Остальные занялись уже чаем с конфетами и коньяком.
Тут душновато. Он поднимается из-за стола, идет в соседнюю комнату, подходит к окну. Теплый московский вечер, зажглись огоньки. Ада отворяет дверь на балкон: когда стемнеет, станет совсем хорошо. Не центр, конечно, но им их район нравится. А если высунуться и посмотреть вон туда… – Ада отодвигает стекло.
– Не надо, пожалуйста! – Он отступает в прихожую.

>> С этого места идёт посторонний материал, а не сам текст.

-- ==== Sys2Proof/Machine/LevelOps.lean ====
section
/-! DEFINITION. The level unit's scans and samples, and the delivery of events to the job blocks
(R2, R6 to R12). -/

namespace Sys2Proof.Machine

/-- R6: the exchange time limit: 20 ms. -/
def exchangeTicks : Nat := 2

/-- R6: the scan period: 100 ms. -/
def scanTicks : Nat := 10

/-- R6: the channel of the exchange in progress: the exchanges of a scan go in channel order. -/
def Scan.channel (x : Scan) : Nat := x.codes.length

/-- 12.7: the select word of the exchange in progress: the channel in bits 2:0, the other bits zero. -/
def Scan.select (x : Scan) : Word := packWord [(x.channel, 0, 3)]

/-- R6, 12.7: the channel select that the part sends in the exchange in progress; none is sent between scans. -/
def LevelUnit.selectSent (l : LevelUnit) : Option Word := l.scan.map Scan.select

/-- R6: a scan starts with the exchange of channel 0. -/
def Plant.startScan (p : Plant) : Plant :=
  { p with levels := { p.levels with scan := some { codes := [], timer := .running exchangeTicks } } }

def Plant.setChannel (p : Plant) (c : Fin 8) (x : Channel) : Plant :=
  { p with levels := { p.levels with channels := vset p.levels.channels c x } }

/-- R8, R10: zero + (sum of the four codes) × span / (4 × 4095), truncated. -/
def Plant.filtered (p : Plant) (c : Fin 8) (ring : List Nat) : Nat :=
  p.zero c + ring.sum * p.span c / 16380

/-- R9: a bad sample. -/
def Channel.bad (x : Channel) : Channel :=
  match x.state with
  | .good => { x with state := .fault .badSample, ring := [], goodCount := 0, stale := true }
  | .fault _ => { x with state := .fault .badSample, ring := [], goodCount := 0 }

/-- R10: a good sample. -/
def Plant.goodSample (p : Plant) (c : Fin 8) (code : Nat) : Channel :=
  let x := p.levels.channels.get c
  match x.state with
  | .good =>
    let ring := x.ring.drop (x.ring.length - 3) ++ [code]
    { x with ring := ring, value := some (p.filtered c ring), stale := false }
  | .fault _ =>
    let ring := x.ring ++ [code]
    if x.goodCount + 1 = 4 then
      { ring := ring, goodCount := 4, state := .good, value := some (p.filtered c ring), stale := false }
    else { x with ring := ring, goodCount := x.goodCount + 1 }

/-- R9, R10: a channel takes its code of a successful scan. The fault codes are those in force at the scan's completion, for
a scan that a commit of S2 finds in progress too (log 55). -/
def Plant.takeSample (p : Plant) (c : Fin 8) (code : Nat) : Plant :=
  if code < p.lowCode c || p.highCode c < code then p.setChannel c (p.levels.channels.get c).bad
  else p.setChannel c (p.goodSample c code)

/-- R7: what the third failed scan in a row does to a channel. -/
def Channel.converterFail (x : Channel) : Channel :=
  match x.state with
  | .good => { x with state := .fault .converter, stale := true, ring := [], goodCount := 0 }
  | .fault _ => { x with ring := [], goodCount := 0 }

/-- R12: a level-updated event goes to the station mode unit, the pump unit, the screen unit and the
overflow unit, in that order (log 12). No event is delivered in LOAD (R13). -/
def Plant.levelUpdated (p : Plant) : Plant :=
  if p.loading then p
  else
    let mode := p.evaluateWetWell
    let screens := allRakes.foldl (fun q n => q.rakeLevel n) mode.evaluateDesired
    let weir1 := screens.weirLevel 0
    let weir2 := weir1.weirLevel 1
    (weir2.weirLevel 2).concludeAfter [mode, weir1, weir2]

/-- R6, R9, R10: a scan has succeeded with these eight codes. -/
def Plant.scanSucceeded (p : Plant) (codes : List Nat) : Plant :=
  let p1 := { p with levels := { p.levels with failCount := 0, scan := none } }
  (allChannels.foldl (fun q c => q.takeSample c (codes.getD c.val 0)) p1).handLevels.levelUpdated

/-- R7: a scan has failed. -/
def Plant.scanFailed (p : Plant) : Plant :=
  let n := if p.levels.failCount < 255 then p.levels.failCount + 1 else 255
  let p1 := { p with levels := { p.levels with failCount := n, scan := none } }
  if n = 3 then
    ({ p1 with levels := { p1.levels with channels := p1.levels.channels.map Channel.converterFail } }).handLevels.levelUpdated
  else p1

/-- R6, 12.7: the reply of the exchange of channel `c` is good: valid marker, and the echo of the channel. -/
def replyGood (reply : Word) (c : Nat) : Bool :=
  reply.getLsbD 15 && (reply.extractLsb' 12 3).toNat == c

/-- R6, 12.7: the code is in bits 11:0 of the reply. -/
def replyCode (reply : Word) : Nat := (reply.extractLsb' 0 12).toNat

/-- R6: a reply arrives. A good one leads to the exchange of the next channel, whose select is sent at once. -/
def Plant.takeReply (p : Plant) (reply : Word) : Plant :=
  match p.levels.scan with
  | none => p
  | some sc =>
    if replyGood reply sc.channel then
      let codes := sc.codes ++ [replyCode reply]
      if codes.length = 8 then p.scanSucceeded codes
      else { p with levels :=
        { p.levels with scan := some { codes := codes, timer := .running exchangeTicks } } }
    else p.scanFailed

/-! Field-line events (R2, R3). -/

/-- R52, R53: the low-low float changes. At its return the desired count is evaluated again, but in LOCAL, where it
waits for the next level-updated event (R52; log 13). -/
def Plant.lowLowChange (p : Plant) (active : Bool) : Plant :=
  if active then p.dryWell else if p.inLocal then p else p.evaluateDesired

/-- R2: a change event of a line acts at each owner of the line (01 section 1.1). -/
def Plant.lineAct (p : Plant) (l : Fin 30) (active : Bool) : Plant :=
  match l.val with
  | 6 => p.feedbackChange 0 active
  | 7 => p.feedbackChange 1 active
  | 8 => p.feedbackChange 2 active
  | 9 => p.feedbackChange 3 active
  | 10 => p.feedbackChange 4 active
  | 11 => p.feedbackChange 5 active
  | 12 => p.faultChange 0 active
  | 13 => p.faultChange 1 active
  | 14 => p.faultChange 2 active
  | 15 => p.faultChange 3 active
  | 16 => p.faultChange 4 active
  | 17 => p.faultChange 5 active
  | 22 => p.homeChange 0 active
  | 23 => p.homeChange 1 active
  | 24 => p.overloadChange 0 active
  | 25 => p.overloadChange 1 active
  | 26 => p.evaluateFloatHigh.evaluateDesired
  | 27 => p.lowLowChange active
  | 28 => p.changeSupply active
  | _ => p

/-- R2: a change event of a line, taken whole. -/
def Plant.lineChange (p : Plant) (l : Fin 30) (active : Bool) : Plant := (p.lineAct l active).conclude

/-- R2, R5: the debounced state takes the raw value; a changed reading is an event outside LOAD. -/
def Plant.debounce (p : Plant) (l : Fin 30) : Plant :=
  let was := p.active l
  let p1 := { p with lines :=
    { p.lines with debounced := vset p.lines.debounced l (p.lines.raw.get l)
                   stability := vset p.lines.stability l .stopped } }
  if p1.loading || p1.active l == was then p1 else p1.lineChange l (p1.active l)

/-- R2: a sample of a contact. -/
def Plant.sampleContact (p : Plant) (l : Fin 30) (c : Contact) (debouncing : Bool) : Plant :=
  let timer := p.lines.stability.get l
  let timer' :=
    if c = p.lines.debounced.get l then .stopped
    else if timer.isRunning then timer
    else .ofMs p.debounceTime
  { p with lines :=
    { p.lines with raw := vset p.lines.raw l c
                   stability := if debouncing then vset p.lines.stability l timer' else p.lines.stability } }

end Sys2Proof.Machine
end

Он стал побаиваться высоты.
– Страшно, что балкон упадет?
– Заглядеться боюсь. Поддаться минутному искушению и…
Она подзывает сестру.
– Слушай, нам не нравится твое состояние. Ты, Андрюш, всегда выходил за рамки предлагаемых обстоятельств. Но и знал, когда пора уже отодвинуть театр и готовиться к сессии.
Да, было такое… Он надевает ботинки: подвигаться надо, пройтись. Ничего, если не прощаясь?
– Или, знаете… Ноги не держат. Сестрички, вызовите такси.
Они провожают его, целуют каждая в свою щеку:
– Мы слабостью сильны.
– А слáбы мы безмерно. – Улыбаются, машут рукой.
Их ласка в иных обстоятельствах была бы очень приятна – такие они красавицы и такие свои, но сегодня он мало чувствует. Ни близнецы, ни выпитое вино не развеселили, не опьянили его. Да он и не пил почти.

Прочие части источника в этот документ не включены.